[Opening Input records section]

-- ==== Sys2Proof/Machine/RegTable.lean ====
section
/-! DEFINITION. The control pages: classes, page indices, the registers of each class with the bits a
write may change, their locks and reset values, event bits, injection points (R46 to R52, and the
register table of every chapter). -/

namespace Sys2Proof.Machine

/-- Page classes (R48). -/
inductive Cls where
  | dir | cfe | mxa | cor | qnt | vec | syn | txn | mem | llc | tor | rtr | col | eth | rce | pwr | thm | ras
  | sht | sec | gen
  deriving DecidableEq, Repr

/-- The classes in ascending order of class code (R50). -/
def allCls : List Cls :=
  [.dir, .cfe, .mxa, .cor, .qnt, .vec, .syn, .txn, .mem, .llc, .tor, .rtr, .col, .eth, .rce, .pwr, .thm, .ras,
   .sht, .sec, .gen]

/-- Class code (R48). -/
def Cls.code : Cls → Nat
  | .dir => 0x01 | .cfe => 0x10 | .mxa => 0x20 | .cor => 0x21 | .qnt => 0x22 | .vec => 0x23 | .syn => 0x30
  | .txn => 0x31 | .mem => 0x40 | .llc => 0x41 | .tor => 0x50 | .rtr => 0x51 | .col => 0x52 | .eth => 0x60
  | .rce => 0x61 | .pwr => 0x70 | .thm => 0x71 | .ras => 0x80 | .sht => 0x81 | .sec => 0x90 | .gen => 0xA0

/-- Base page index (R48). -/
def Cls.base : Cls → Nat
  | .dir => 0x0000 | .cfe => 0x0010 | .mxa => 0x1000 | .cor => 0x1400 | .qnt => 0x1500 | .vec => 0x1600
  | .syn => 0x2000 | .txn => 0x2200 | .mem => 0x3000 | .llc => 0x3100 | .tor => 0x4000 | .rtr => 0x4100
  | .col => 0x4200 | .eth => 0x5000 | .rce => 0x5100 | .pwr => 0x6000 | .thm => 0x6100 | .ras => 0x7000
  | .sht => 0x7100 | .sec => 0x8000 | .gen => 0x9000

/-- Pages of a class (R48). -/
def Cls.count : Cls → Nat
  | .dir => 1 | .cfe => 2 | .mxa => 576 | .cor => 144 | .qnt => 144 | .vec => 144 | .syn => 148 | .txn => 4
  | .mem => 20 | .llc => 32 | .tor => 12 | .rtr => 4 | .col => 4 | .eth => 4 | .rce => 4 | .pwr => 36 | .thm => 4
  | .ras => 5 | .sht => 1 | .sec => 1 | .gen => 1

/-- Enable kind: 0 none, 1 fixed, 2 held, 3 free (R48, R51). -/
def Cls.enableKind : Cls → Nat
  | .dir => 0 | .cfe => 1 | .pwr => 1 | .thm => 1 | .ras => 1 | .sec => 1 | .sht => 3
  | .mxa => 2 | .cor => 2 | .qnt => 2 | .vec => 2 | .syn => 2 | .txn => 2 | .mem => 2 | .llc => 2 | .tor => 2
  | .rtr => 2 | .col => 2 | .eth => 2 | .rce => 2 | .gen => 2

/-- The page index of page number `i` of a class (R47). -/
def pageOf (c : Cls) (i : Nat) : Nat := c.base + i

/-- The class and page number of a page index; none for an unlisted page (R47). -/
def classify (p : Nat) : Option (Cls × Nat) :=
  (allCls.find? (fun c => decide (c.base ≤ p ∧ p < c.base + c.count))).map (fun c => (c, p - c.base))

/-- The key of a register: its byte offset in register space. -/
def regKey (page off : Nat) : Nat := page * 4096 + off

/-- Defined event bits of a class (R137, R138, R182, R203, R257, R291, R323, R325, R347, R349, R369,
R384, R408, R409, R410, R449, R451, R474, R475, R497). -/
def eventBits (c : Cls) (i : Nat) : Nat :=
  match c with
  | .dir => 0 | .cfe => 4 | .mxa => 5 | .cor => 4 | .qnt => 7 | .vec => 4 | .syn => 5 | .txn => 5 | .mem => 9
  | .llc => 5 | .tor => 6 | .rtr => 3 | .col => 5 | .eth => 3 | .rce => 4 | .pwr => if i = 32 then 6 else 4
  | .thm => 4 | .ras => if i = 0 then 6 else 2 | .sht => 2 | .sec => 6 | .gen => 2

/-- CAP.HAS_INJECT (R455): the classes of the table of R454. -/
def hasInject (c : Cls) : Bool :=
  match c with
  | .mem => true | .llc => true | .tor => true | .eth => true | .mxa => true | .qnt => true | .vec => true
  | .cor => true | .syn => true | .txn => true | .col => true | .pwr => true | .thm => true | .ras => true
  | .dir => false | .cfe => false | .rtr => false | .rce => false | .sht => false | .sec => false | .gen => false

/-- The injection points of a page (R454, R461). -/
def injectPoint (c : Cls) (i pt : Nat) : Bool :=
  match c with
  | .mem => decide (1 ≤ pt ∧ pt ≤ 4)
  | .llc => decide (1 ≤ pt ∧ pt ≤ 2)
  | .tor => decide (1 ≤ pt ∧ pt ≤ 4)
  | .eth => decide (1 ≤ pt ∧ pt ≤ 2)
  | .mxa => decide (1 ≤ pt ∧ pt ≤ 4)
  | .qnt => decide (1 ≤ pt ∧ pt ≤ 3)
  | .vec => decide (1 ≤ pt ∧ pt ≤ 3)
  | .cor => decide (1 ≤ pt ∧ pt ≤ 2)
  | .syn => decide (1 ≤ pt ∧ pt ≤ 2)
  | .txn => decide (1 ≤ pt ∧ pt ≤ 2)
  | .col => decide (pt = 1)
  | .pwr => decide (pt = 1 ∨ (pt = 2 ∧ i = 32))
  | .thm => decide (0x40 ≤ pt ∧ pt ≤ 0xFF)
  | .ras => if i = 0 then decide (1 ≤ pt ∧ pt ≤ 2) else decide (1 ≤ pt ∧ pt ≤ 4)
  | .dir => false | .cfe => false | .rtr => false | .rce => false | .sht => false | .sec => false | .gen => false

/-- CAP.CLASS_CAP in place, bits [63:8] (R137, R138, R181, R203, R257, R291, R322, R325, R347, R349,
R369, R384, R449, R451). -/
def classCap (c : Cls) (i : Nat) : Nat :=
  match c with
  | .mxa => 0x1F * 2 ^ 8
  | .cor => 2 ^ 8
  | .qnt => 3 * 2 ^ 8
  | .vec => 3 * 2 ^ 8
  | .syn => if i < 144 then 0 else 2 ^ 8
  | .txn => 2 ^ 8
  | .mem => 3 * 2 ^ 8
  | .llc => 2 ^ 8
  | .tor => 3 * 2 ^ 8
  | .rtr => 2 ^ 8
  | .col => 2 ^ 8
  | .gen => 2 * 2 ^ 8
  | .pwr => 50 * 2 ^ 8
  | .thm => 64 * 2 ^ 8
  | .dir => 0 | .cfe => 0 | .eth => 0 | .rce => 0 | .ras => 0 | .sht => 0 | .sec => 0

/-- The condition that locks the RWL fields of a register (R54). -/
inductive Lock where
  /-- while CTL.ENABLE of the page reads 1 -/
  | enable
  /-- while the job state is RUNNING, PREEMPTED or STOPPING -/
  | job
  /-- while EN of the queue group's CFG reads 1 -/
  | queue
  /-- while EN of CFE.EVQ_CFG reads 1 -/
  | evq
  deriving DecidableEq, Repr

/-- One row of a register table: `n` registers from `off` on, `stride` bytes apart; the bits that a
write stores (RW and RWL), the RWL bits, the W1C bits, the WO bits, the value at reset. -/
structure Reg where
  off : Nat
  n : Nat := 1
  stride : Nat := 8
  rw : Nat := 0
  rwl : Nat := 0
  w1c : Nat := 0
  wo : Nat := 0
  reset : Nat := 0
  lock : Lock := .enable
  deriving DecidableEq, Repr

/-- Ones in [hi:lo]. -/
def ones (hi lo : Nat) : Nat := (2 ^ (hi - lo + 1) - 1) * 2 ^ lo

/-- A read-only register. -/
def ro (off : Nat) (reset : Nat := 0) : Reg := { off := off, reset := reset }

/-- A register of RWL bits. -/
def rwl (off bits : Nat) (reset : Nat := 0) (lock : Lock := .enable) : Reg :=
  { off := off, rw := bits, rwl := bits, reset := reset, lock := lock }

/-- A register of RW bits. -/
def rw (off bits : Nat) (reset : Nat := 0) : Reg := { off := off, rw := bits, reset := reset }

/-- A register of WO bits. -/
def wo (off bits : Nat) : Reg := { off := off, wo := bits }

/-- Every bit of a register. -/
def allOnes : Nat := 2 ^ 64 - 1

/-- CFE registers, page 0 (R36, R231, R406, R425). -/
def cfe0Regs : List Reg :=
  [ro 0x100, { off := 0x108, n := 4 }, ro 0x128, ro 0x130,
   { off := 0x138, rw := ones 55 32 + ones 29 24 + 1, rwl := ones 55 32 + ones 29 24, lock := .evq, reset := 4 * 2 ^ 24 },
   rwl 0x140 allOnes 0 .evq, rwl 0x148 (ones 31 0) 0 .evq, rw 0x150 (ones 31 0), ro 0x158,
   rwl 0x180 3 0 .job, wo 0x188 1,
   rwl 0x1C0 allOnes 0 .job, rwl 0x1C8 (ones 47 12 + ones 4 0) 0 .job, ro 0x1D0,
   rwl 0x1D8 (ones 11 0) (ones 11 0) .job, wo 0x1E0 7, rw 0x1E8 1, rwl 0x1F0 allOnes 0 .job, rwl 0x1F8 allOnes 0 .job,
   ro 0x200 1, ro 0x208, wo 0x210 (ones 23 16 + 2 ^ 8 + 1), wo 0x218 (ones 8 0), ro 0x220,
   { off := 0x400, n := 16, stride := 0x40, rw := ones 55 32 + ones 29 20 + 1, rwl := ones 55 32 + ones 29 20,
     reset := 4 * 2 ^ 24 + 4 * 2 ^ 20, lock := .queue },
   { off := 0x408, n := 16, stride := 0x40, rw := ones 47 6, rwl := ones 47 6, lock := .queue },
   { off := 0x410, n := 16, stride := 0x40, rw := allOnes, rwl := allOnes, lock := .queue },
   { off := 0x418, n := 16, stride := 0x40, rw := ones 31 0, rwl := ones 31 0, lock := .queue },
   { off := 0x420, n := 16, stride := 0x40 },
   { off := 0x428, n := 16, stride := 0x40, rw := ones 31 0 },
   { off := 0x430, n := 16, stride := 0x40, rw := allOnes, rwl := allOnes, lock := .queue },
   { off := 0x438, n := 16, stride := 0x40 }]

/-- SYN registers (R256): core pages have no 0x180 and 0x188. -/
def synRegs (die : Bool) : List Reg :=
  [rw 0x100 (ones 14 0), { off := 0x108, rw := allOnes, rwl := allOnes, lock := .job }, ro 0x110 (if die then 0 else 2), ro 0x118,
   { off := 0x120, n := 8 }, ro 0x160, ro 0x168, ro 0x170,
   wo 0x178 (ones 63 32 + ones 15 0), ro 0x190 (if die then 8192 + 2048 * 65536 else 128 + 32 * 65536)] ++
  (if die then [rwl 0x180 (ones 25 16 + 3) (20 * 65536 + 2), ro 0x188] else [])

/-- The block-specific registers of a page. -/
def blockRegs (c : Cls) (i : Nat) : List Reg :=
  match c with
  | .dir => [ro 0x100 1291, ro 0x108 21, { off := 0x200, n := 42 }]
  | .cfe => if i = 0 then cfe0Regs else [{ off := 0x100, n := 16, wo := ones 31 0 }]
  | .mxa => [{ off := 0x100, n := 6 }, { off := 0x180, n := 3 }]
  | .cor => [rwl 0x100 1, { off := 0x140, n := 6 }, { off := 0x180, n := 6 }]
  | .qnt => [rwl 0x100 allOnes, ro 0x108, ro 0x110]
  | .vec => [{ off := 0x100, w1c := ones 14 8 + ones 6 0 }, { off := 0x108, n := 6 }, rwl 0x138 7]
  | .syn => synRegs (decide (144 ≤ i))
  | .txn =>
    [rwl 0x100 1, rwl 0x108 (ones 47 12), ro 0x120, ro 0x128, ro 0x140, ro 0x148, ro 0x150, ro 0x158] ++
    (if i = 0 then [rwl 0x110 (ones 47 12), rwl 0x118 (ones 10 0), ro 0x130, wo 0x138 3] else [])
  | .mem =>
    [rwl 0x100 (ones 31 9 + 3) (0x1000 * 2 ^ 16 + 16 * 2 ^ 10 + 2 ^ 9),
     ro 0x108 (72 * 2 ^ 32 + 32 * 2 ^ 16 + i * 2 ^ 8),
     rwl 0x110 (ones 27 24 + ones 19 16 + ones 11 8 + ones 3 0) (2 ^ 24 + 2 * 2 ^ 16 + 4 * 2 ^ 8 + 8),
     { off := 0x118, n := 6 }, wo 0x148 (ones 4 0 + 2 ^ 8), { off := 0x150, rw := ones 36 32, wo := 2 ^ 8 },
     ro 0x158, ro 0x168] ++ (if i = 0 then [wo 0x160 1] else [])
  | .llc => [rwl 0x100 1, { off := 0x108, n := 7 }]
  | .tor => [rwl 0x100 (2 ^ 8 + 3) (2 ^ 8 + 3), { off := 0x108, n := 9 }, wo 0x150 1]
  | .rtr => [ro 0x100, rwl 0x108 (ones 18 16 + ones 14 0), rwl 0x110 (ones 63 48 + ones 45 31 + ones 14 0), rwl 0x118 3,
      rwl 0x120 3 3, { off := 0x128, n := 4 }]
  | .col => [rwl 0x100 (ones 44 32 + ones 16 0) (2 ^ 16 + 100), { off := 0x108, n := 6 }, { off := 0x140, n := 8 }]
  | .eth => [rwl 0x100 (2 ^ 32 + ones 26 16 + 2 ^ 8 + 7) (2 ^ 32 + 3 * 2 ^ 24 + 8 * 2 ^ 16 + 2 ^ 8), ro 0x108,
      rwl 0x110 (ones 47 0), { off := 0x118, n := 7 }]
  | .rce =>
    [rwl 0x100 (ones 47 16 + 2 ^ 8 + 7) (55 * 2 ^ 32 + 50 * 2 ^ 16 + 2 ^ 8 + 5), rwl 0x108 (ones 31 0), rwl 0x110 allOnes,
     rwl 0x118 allOnes, { off := 0x120, n := 4 }, ro 0x140 0x030000000000, ro 0x148 0x10000000,
     rwl 0x150 (ones 34 0),
     { off := 0x158, n := 15, stride := 0x18, rw := ones 47 0, rwl := ones 47 0 },
     { off := 0x160, n := 15, stride := 0x18, rw := ones 47 0, rwl := ones 47 0 },
     { off := 0x168, n := 15, stride := 0x18, rw := ones 34 0, rwl := ones 34 0 },
     { off := 0x2C0, n := 32, rw := allOnes, rwl := allOnes }]
  | .pwr =>
    if i < 32 then [rwl 0x100 (ones 13 8 + ones 5 0) (50 * 2 ^ 8 + 30) .job, ro 0x108 (30 * 2 ^ 8 + 30), ro 0x110, ro 0x118]
    else if i = 32 then
      [ro 0x110, ro 0x118, rw 0x140 (ones 11 0) 2800, rwl 0x148 (ones 9 0) 50 .job, ro 0x150, ro 0x158, ro 0x160, ro 0x168]
    else [ro 0x110, ro 0x118]
  | .thm => [rw 0x100 (ones 11 0) (2 * 2 ^ 8 + 95), ro 0x108, rw 0x110 (ones 5 0), ro 0x118, ro 0x120, ro 0x128]
  | .ras =>
    if i = 0 then
      [rwl 0x100 (ones 47 32 + ones 23 16 + 1) (600 * 2 ^ 32 + 3 * 2 ^ 16) .job, { off := 0x108, n := 6 }, wo 0x138 (ones 8 0),
       ro 0x140]
    else [ro 0x100, ro 0x108]
  | .sht => [rwl 0x100 (ones 5 0), wo 0x108 1, ro 0x110, rwl 0x118 (ones 45 24 + ones 16 8 + 3), rwl 0x120 allOnes, ro 0x128,
      ro 0x130]
  | .sec =>
    [ro 0x100, ro 0x108, wo 0x110 (ones 43 32 + ones 31 16 + ones 9 8 + ones 3 0), ro 0x118, wo 0x120 (2 ^ 8 + ones 3 0),
     wo 0x128 (ones 9 8 + ones 3 0), ro 0x130, { off := 0x138, n := 7 }, { off := 0x800, n := 256, rw := allOnes }]
  | .gen => [rwl 0x100 3, ro 0x108 0x137FFF, ro 0x110]

/-- Whether a row holds the register at an offset. -/
def Reg.holds (r : Reg) (off : Nat) : Bool :=
  decide (r.off ≤ off ∧ (off - r.off) % r.stride = 0 ∧ (off - r.off) / r.stride < r.n)

/-- The header registers of a page (R51): ID, VER, CAP, CTL, STATUS, REASON, the event registers
and, where the class has them, INJECT and INJECT_STATUS. -/
def headerRegs (c : Cls) (i : Nat) : List Reg :=
  let ev := 2 ^ eventBits c i - 1
  [ro 0x000, ro 0x008, ro 0x010, { off := 0x018, rw := 1, wo := 2 }, ro 0x020, ro 0x028] ++
  (if eventBits c i = 0 then [] else [{ off := 0x030, w1c := ev }, ro 0x038, rw 0x040 ev ev]) ++
  (if hasInject c then [rw 0x048 (ones 39 8 + 3), ro 0x050] else [])

/-- The register at an offset of a page; none for a reserved offset or a register the class does
not use (R51, R56). -/
def findReg (c : Cls) (i off : Nat) : Option Reg :=
  (headerRegs c i ++ blockRegs c i).find? (fun r => r.holds off)

/-- Reset value of the register with a key: what an unlisted register reads as. -/
def resetVal (key : Nat) : Word :=
  match classify (key / 4096) with
  | none => 0
  | some (c, i) =>
    match findReg c i (key % 4096) with
    | none => 0
    | some r => BitVec.ofNat 64 r.reset

/-! ## Page indices by name -/

/-- MXA page of an array of a logical core (R48). -/
def pMXA (core arr : Nat) : Nat := 0x1000 + 4 * core + arr
/-- COR page of a logical core. -/
def pCOR (core : Nat) : Nat := 0x1400 + core
/-- QNT page of a logical core. -/
def pQNT (core : Nat) : Nat := 0x1500 + core
/-- VEC page of a logical core. -/
def pVEC (core : Nat) : Nat := 0x1600 + core
/-- SYN page of a sync unit: 0-143 core ports, 144 + d die units. -/
def pSYN (unit : Nat) : Nat := 0x2000 + unit
/-- TXN page of a die. -/
def pTXN (die : Nat) : Nat := 0x2200 + die
/-- MEM page of a stack. -/
def pMEM (stack : Nat) : Nat := 0x3000 + stack
/-- LLC page of a slice. -/
def pLLC (slice : Nat) : Nat := 0x3100 + slice
/-- TOR page of a port. -/
def pTOR (port : Nat) : Nat := 0x4000 + port
/-- RTR page of a die. -/
def pRTR (die : Nat) : Nat := 0x4100 + die
/-- COL page of a die. -/
def pCOL (die : Nat) : Nat := 0x4200 + die
/-- ETH page of a port. -/
def pETH (port : Nat) : Nat := 0x5000 + port
/-- RCE page of a port. -/
def pRCE (port : Nat) : Nat := 0x5100 + port
/-- PWR page of an island. -/
def pPWR (island : Nat) : Nat := 0x6000 + island
/-- THM page of a die. -/
def pTHM (die : Nat) : Nat := 0x6100 + die
/-- RAS page. -/
def pRAS (i : Nat) : Nat := 0x7000 + i
/-- CFE control page. -/
def pCFE : Nat := 0x0010
/-- CFE doorbell page. -/
def pCFE1 : Nat := 0x0011
/-- SHT page. -/
def pSHT : Nat := 0x7100
/-- SEC page. -/
def pSEC : Nat := 0x8000
/-- GEN page. -/
def pGEN : Nat := 0x9000

/-- Offset of a register of context `c`'s group on a COR page (R138). -/
def corOff (c off : Nat) : Nat := 0x140 + 0x40 * c + off

/-- Offset of a register of queue `q`'s group on the CFE page (R406). -/
def qOff (q off : Nat) : Nat := 0x400 + 0x40 * (q % 16) + off

/-! ## Reason codes (R64) -/

/-- OK. -/
def cOK : Nat := 0x00
/-- RANGE. -/
def cRANGE : Nat := 0x01
/-- ALIGN. -/
def cALIGN : Nat := 0x02
/-- CONFLICT. -/
def cCONFLICT : Nat := 0x03
/-- LOCKED. -/
def cLOCKED : Nat := 0x04
/-- STATE. -/
def cSTATE : Nat := 0x05
/-- VERSION. -/
def cVERSION : Nat := 0x06
/-- CAPACITY. -/
def cCAPACITY : Nat := 0x07
/-- DEPENDENCY. -/
def cDEPENDENCY : Nat := 0x08
/-- TOPOLOGY. -/
def cTOPOLOGY : Nat := 0x09
/-- ROUTE. -/
def cROUTE : Nat := 0x0A

end Sys2Proof.Machine
end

[Closing Input records section]

Exercise requirements -
Only one stretch of the entries above is wanted: the lines from the one containing "RTR page of a die. -/" through the one containing "codes (R64) -/". Please reproduce it exactly.

Solution to this task -
/-- RTR page of a die. -/
def pRTR (die : Nat) : Nat := 0x4100 + die
/-- COL page of a die. -/
def pCOL (die : Nat) : Nat := 0x4200 + die
/-- ETH page of a port. -/
def pETH (port : Nat) : Nat := 0x5000 + port
/-- RCE page of a port. -/
def pRCE (port : Nat) : Nat := 0x5100 + port
/-- PWR page of an island. -/
def pPWR (island : Nat) : Nat := 0x6000 + island
/-- THM page of a die. -/
def pTHM (die : Nat) : Nat := 0x6100 + die
/-- RAS page. -/
def pRAS (i : Nat) : Nat := 0x7000 + i
/-- CFE control page. -/
def pCFE : Nat := 0x0010
/-- CFE doorbell page. -/
def pCFE1 : Nat := 0x0011
/-- SHT page. -/
def pSHT : Nat := 0x7100
/-- SEC page. -/
def pSEC : Nat := 0x8000
/-- GEN page. -/
def pGEN : Nat := 0x9000

/-- Offset of a register of context `c`'s group on a COR page (R138). -/
def corOff (c off : Nat) : Nat := 0x140 + 0x40 * c + off

/-- Offset of a register of queue `q`'s group on the CFE page (R406). -/
def qOff (q off : Nat) : Nat := 0x400 + 0x40 * (q % 16) + off

/-! ## Reason codes (R64) -/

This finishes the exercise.